TL;DR: I want to add N trials to my tuner (all have to be in PENDING/PAUSED state) and execute M in parallel until I pause them again.
I work with a setup similar to population based training with forking the currently best trials. I want to train N trials evenly, M in parallel and perturb them every s steps.
I wonder how I can define M. If I use TuneConfig.max_concurrent_trials then M trials are trained until the final step. This is not what I want.
With ray.init(num_cpu=M*cpu_per_trial) I can kind of control it but then need to figure out cpu_per_trial - also possibly but adds more code to my entry point.
On top I also have an extra process that I might need to start so it is actually M*cpu_per_trial+1, but if cpu_per_trial=1 then this extra cpu is actually consumed by a trial instead of my other process.
Can anyone help me here with an idea how to set this up, possibly without the need to touch num_cpus?
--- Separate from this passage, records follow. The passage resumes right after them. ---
/-- The bytes of one pgroup: its samples packed most significant bit first. The six samples of format 6 are shorter than the
15 bytes that R396 gives its pgroup; the bits after them are free values (R396, R399). [assumption 50, DEDUCED] -/
def State.packGroup (s : State) (fmt : Nat) (l : List (Option Nat)) : List Byte × State :=
  let g := pgroup fmt
  let f := s.fillGroup l
  let used := g.2.2.2 * f.1.length
  let room := 8 * g.2.2.1
  let v := f.1.foldl (fun a x => a * 2 ^ g.2.2.2 + x % 2 ^ g.2.2.2) 0
  if used < room then
    let pad := f.2.free
    (beBytes g.2.2.1 (v * 2 ^ (room - used) + pad.1 % 2 ^ (room - used)), pad.2)
  else (beBytes g.2.2.1 v, f.2)

/-- The packets of one line or line pair, from the bytes of its pgroups. -/
def State.sendRow (s : State) (t fmt row ts per : Nat) (groups : List (List Byte)) (last : Bool) : State :=
  let g := pgroup fmt
  let n := ceilDiv groups.length per
  (List.range n).foldl (fun (s : State) i =>
    let data := ((groups.drop (i * per)).take per).flatten
    let payload := beBytes 2 ((s.tx t).seq / 65536 % 65536) ++ beBytes 2 data.length ++ beBytes 2 row ++ beBytes 2 (i * per * g.1) ++ data
    s.rtpSend t ts (last && decide (i + 1 = n)) payload) s

/-- The RTP timestamp of an instant (R399). -/
def rtpTime (ns : Nat) : Nat := ns * 9 / 100000 % 2 ^ 32

/-- TX_VIDEO_FRAME: the frame at the front of NET input port 8 + v, once all of it has arrived. [assumption 50, DEDUCED] -/
def State.sendVideo (s : State) (v : Nat) : State :=
  match s.strandTo .net (8 + v) with
  | none => s
  | some (id, _) =>
    match s.strandStream id with
    | [] => s
    | t0 :: rest =>
      if !s.runs .net || !s.bit (F.NET_TX_CFG_enable v) || tokenField t0 7 0 != 1 then s
      else match frontFrame rest.length rest with
        | none => s
        | some (n, lines) =>
          let s := s.strandUse id (n + 1)
          let fmt := tokenField t0 15 8
          let w := tokenField t0 79 64
          let h := tokenField t0 95 80
          let g := pgroup fmt
          let px := s.fld (F.NET_TX_MEDIA_V_pkt_px v)
          let per := px / (g.1 * g.2.1)
          if 7 < fmt ∨ per = 0 ∨ px % (g.1 * g.2.1) ≠ 0 ∨ 1436 < per * g.2.2.1 + 8 then s.bump (F.NET_TX_DROP_count v) 1
          else
            let ts := rtpTime (tokenStamp t0)
            let rows := ceilDiv h g.2.1
            (List.range rows).foldl (fun (s : State) i =>
              let line := fun l => tokenSamples (mapGet [] lines l)
              let groups := rowGroups fmt w (line (i * g.2.1)) (line (i * g.2.1 + 1)) (ceilDiv w 16)
              let r := groups.foldl (fun (acc : List (List Byte) × State) k =>
                let f := acc.2.packGroup fmt k
                (acc.1 ++ [f.1], f.2)) (([] : List (List Byte)), s)
              r.2.sendRow v fmt (i * g.2.1) ts per r.1 (decide (i + 1 = rows))) s

@[inherit_doc State.sendVideo] def execTxVideoFrame (v : Nat) (s : State) : Host.Outcome State Fault Refusal := done (s.sendVideo (v % 8))

/-! ### HEVC in RTP (R400) -/

/-- The fragmentation units of a NAL unit: its payload after the header in pieces of `n` bytes. -/
def fragments (n : Nat) (nal : List Byte) : List (List Byte) :=
  let body := nal.drop 2
  let k := ceilDiv body.length n
  let b0 := beAt nal 0 1
  (List.range k).map (fun i =>
    beBytes 1 ((b0 &&& 0x81) + 98) ++ slice nal 1 1
      ++ beBytes 1 ((if i = 0 then 128 else 0) + (if i + 1 = k then 64 else 0) + bitsOf b0 6 1) ++ slice body (i * n) n)

/-- TX_ACCESS_UNIT: the access unit at the front of NET input port 16 + s. [assumption 50, DEDUCED] -/
def State.sendUnit (s : State) (k : Nat) : State :=
  let t := 8 + k
  match s.strandTo .net (16 + k) with
  | none => s
  | some (id, _) =>
    match frontUnit (s.strandStream id) with
    | none => s
    | some (n, t0, _, au) =>
      if !s.runs .net || !s.bit (F.NET_TX_CFG_enable t) then s
      else
        let s := s.strandUse id n
        let step := s.fld (F.NET_TX_MEDIA_H_ts_step k)
        let ts := if step = 0 then rtpTime (tokenStamp t0) else tokenField t0 63 32 * step % 2 ^ 32
        let most := s.fld (F.NET_TX_MEDIA_H_max_payload k)
        let pkts := ((nalUnits au).filter (fun l => !l.isEmpty)).flatMap (fun nal =>
          if nal.length ≤ most then [nal] else fragments (most - 3) nal)
        pkts.zipIdx.foldl (fun (s : State) p => s.rtpSend t ts (decide (p.2 + 1 = pkts.length)) p.1) s

@[inherit_doc State.sendUnit] def execTxAccessUnit (k : Nat) (s : State) : Host.Outcome State Fault Refusal := done (s.sendUnit (k % 64))

/-! ### ST 2110-30 (R401) -/

/-- One sample of a ring: its 32-bit word, or zero for a missing output block. -/
def State.ringSample (s : State) (g : Nat) (x : AudGroup) (n c : Nat) : Nat :=
  let all := x.counts.sum
  if x.missed.contains (n / 64) then 0 else leNat (s.dramRead (s.grpRecord g all (n / 64) + 32 + 4 * (all * (n % 64) + c)) 4)

/-- The DRAM range of one frame of an audio packet: the samples of channels `c0` to `c0 + n` that the group has. -/
def State.ringReads (s : State) (g : Nat) (x : AudGroup) (first c0 n i : Nat) : List (Nat × Nat) :=
  let all := x.counts.sum
  let f := first + i
  if x.missed.contains (f / 64) then []
  else [(s.grpRecord g all (f / 64) + 32 + 4 * (all * (f % 64) + c0), 4 * min (n + 1) (all - c0))]

/-- TX_AUDIO_PACKET: the next packet of an audio send stream, once the block of its last frame has been written or taken. A
stream whose `first` + `count` equals the group's C is sent, as R401 says; the channel that its last place then names is none
of the group's, and its samples are free values. [assumption 50, DESIGN CHOICE] -/
def State.sendAudio (s : State) (j : Nat) : State :=
  let t := 72 + j
  let g := s.fld (F.NET_TX_MEDIA_A_group j)
  match s.grp g with
  | none => s
  | some x =>
    let f := packetFrames x.fs (s.bit (F.NET_TX_MEDIA_A_short j))
    let y := s.tx t
    let y := if y.origin = x.origin then y else { y with origin := x.origin, next := 0 }
    let first := y.next * f
    if !s.runs .net || !s.bit (F.NET_TX_CFG_enable t) || decide (64 * x.next < first + f) then s
    else
      let s := s.setTx t { y with next := y.next + 1 }
      let c0 := s.fld (F.NET_TX_MEDIA_A_first j)
      let n := s.fld (F.NET_TX_MEDIA_A_count j)
      if x.counts.sum < c0 + n then
        s.bump (F.NET_TX_DROP_count t) (((List.range f).filter (fun i => (first + i) % 64 = 63)).length)
      else
        let b := if s.bit (F.NET_TX_MEDIA_A_l24 j) then 3 else 2
        let absent := c0 + n = x.counts.sum
        let k := s.freeCtr
        let s := if absent then { s with freeCtr := k + f } else s
        let s := (s.engineReads ((List.range f).flatMap (s.ringReads g x first c0 n))).2
        let payload := (List.range f).flatMap (fun i => (List.range (n + 1)).flatMap (fun c =>
          if absent ∧ c = n then beBytes b (Config.freeValue (k + i))
          else beBytes b (s.ringSample g x (first + i) (c0 + c) / 2 ^ (32 - 8 * b))))
        s.rtpSend t (x.origin / 1000000000 * x.fs + first) false payload

@[inherit_doc State.sendAudio] def execTxAudioPacket (j : Nat) (s : State) : Host.Outcome State Fault Refusal := done (s.sendAudio (j % 8))

/-! ## Registers (R403) -/

/-- A write of a NET media register. -/
def State.mediaRegWrite (s : State) (off v : Nat) : State :=
  if 0xE2000 ≤ off ∧ off < 0xE3000 then
    let r := (off - 0xE2000) / 0x40
    let o := (off - 0xE2000) % 0x40
    if o = 0 then s.rxCfgWrite r v
    else if o ≤ 0x18 then s.rxConfigWrite r off v
    else s.regWrite off v
  else if 0xE4000 ≤ off ∧ off < 0xE5400 ∧ (off - 0xE4000) % 0x40 = 0 then s.txCfgWrite ((off - 0xE4000) / 0x40) v
  else s.regWrite off v

end Sys2Proof.Machine
end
It seems likely that the most direct way to control the number of parallel Ray Tune trials (M) is by setting TuneConfig(max_concurrent_trials=M), which limits the number of trials running at once, regardless of how many are in PENDING/PAUSED states. However, as you noted, this will keep M trials running until completion, not allowing you to pause and resume them arbitrarily—so it doesn’t provide fine-grained control over trial scheduling or pausing mid-training. Adjusting ray.init(num_cpus=...) and cpu_per_trial is another approach, but as you mentioned, it requires careful resource accounting and can be cumbersome, especially with extra processes involved. According to the Ray Tune resources guide, these are the main supported mechanisms.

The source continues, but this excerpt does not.